Martin Moe mentioned that the syndrome most often occurred in tanks heavily populated with young fish of a single species.... In other words, a fish breeding operation.

I have personally had the experience of a "tank wipe out" in a 500 gallon single system of broodstock and juvenile fish. The Clown fish (about 200) did fine, but all the other fish flame angelfish and jawfish died within 12 hrs. So a species specific toxin (symptom often associated with "toxic tank syndrome")?. The other details of my "wipe out" seemed to also perfectly match the symptoms of "toxic tank syndrome".
Martine Moe had suggested, though not conclusively , that a toxin producing Vibrio sp. of bacteria was the likely culprit in his "Toxic tank syndrome" and I assumed, at the time, that was what had happened in my system.

But now with all the dinoflagellate information available I feel strongly that, in my case, it was a dinoflagellate situation.

I had been dosing the tank with "green water" (live Isochrysis and Chaetoceros microalgae) in order to feed the planktonic fish food. A common practice in larval fish rearing.
If I remember correctly, one week to a couple days before the "wipe out" the green turf algae and cyano, that was covering much of the brood system, had transitioned into a globular slimy substance with air bubbles, that was unlike the algae I had seen over the past 4 years of system operation.

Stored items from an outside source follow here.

-- ==== Sys2Proof/WellFormed.lean ====
section
/-! DEFINITION. Which commands the outside world can present: the checks on a command's operands. -/

namespace Sys2Proof

/-- A telegram's payload holds at most 240 bytes (R36). -/
def payloadFits (p : List Byte) : Bool := decide (p.length ≤ 240)

/-- The operands of a command are ones that can occur: a run or a copy holds at least one byte (R23, R90), a payload fits a
telegram (R36), an unknown kind is none of the request kinds (R25), and a cycle close hands each slot on once (R95). -/
def Instr.wf : Instr → Bool
  | .lineRunReceived run => !run.isEmpty
  | .linkTimeout => true
  | .transmitComplete => true
  | .unknownKindRequest _ kind p => payloadFits p && !Machine.isRequestKind kind
  | .arrival _ p => payloadFits p
  | .stopReport _ p => payloadFits p
  | .release _ p => payloadFits p
  | .close _ p => payloadFits p
  | .cancel _ p => payloadFits p
  | .departed _ p => payloadFits p
  | .evacuate _ p => payloadFits p
  | .berthQuery _ p => payloadFits p
  | .alignDetail _ p => payloadFits p
  | .doorQuery _ p => payloadFits p
  | .edgeQuery _ p => payloadFits p
  | .ident _ p => payloadFits p
  | .tableWrite _ p => payloadFits p
  | .tableRead _ p => payloadFits p
  | .profileBegin _ p => payloadFits p
  | .profileCar _ p => payloadFits p
  | .profileDelete _ p => payloadFits p
  | .storeSave _ p => payloadFits p
  | .storeSaveComplete _ => true
  | .storeSaveTimeout => true
  | .modeEnter _ p => payloadFits p
  | .modeExit _ p => payloadFits p
  | .doorCommand _ p => payloadFits p
  | .resetLatch _ p => payloadFits p
  | .ringTestStart _ p => payloadFits p
  | .ringTestStop _ p => payloadFits p
  | .ringTestInsert _ p => payloadFits p
  | .ringTestResult _ p => payloadFits p
  | .eventAck _ p => payloadFits p
  | .eventMask _ p => payloadFits p
  | .changeMap _ p => payloadFits p
  | .snapshot _ p => payloadFits p
  | .counterRead _ p => payloadFits p
  | .partReset _ p => payloadFits p
  | .powerOn => true
  | .supplyDip => true
  | .resetLineAsserted => true
  | .resetLineReleased => true
  | .startingEnd => true
  | .fireChange _ => true
  | .ringCopyReceived _ copy => !copy.isEmpty
  | .cycleClose order => decide order.Nodup
  | .motionTimeout _ => true
  | .lockProofTimeout _ => true
  | .recloseTimeout _ => true
  | .proofTimeout _ => true
  | .autoSnapshotTimeout => true
  | .supplyFall => true

end Sys2Proof
end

My assumption now is that the "green water" bloom in the system had stripped the system of nutrients (particularly phosphate), and allowed the dinos to take over... Ultimately resulting in a toxin release killing the fish.

An interesting note is that planktonic microalgae (at least Isochrysis) seem to have a lower N:p ratio (~16:1) than typical macroalgae (~100:1)... which may indicate a higher capacity to strip phosphate from the water.

Other notes:
I also had recently begun dosing Iodine to the system... known to exacerbate dinoflagellate problems (as well as Vibrio)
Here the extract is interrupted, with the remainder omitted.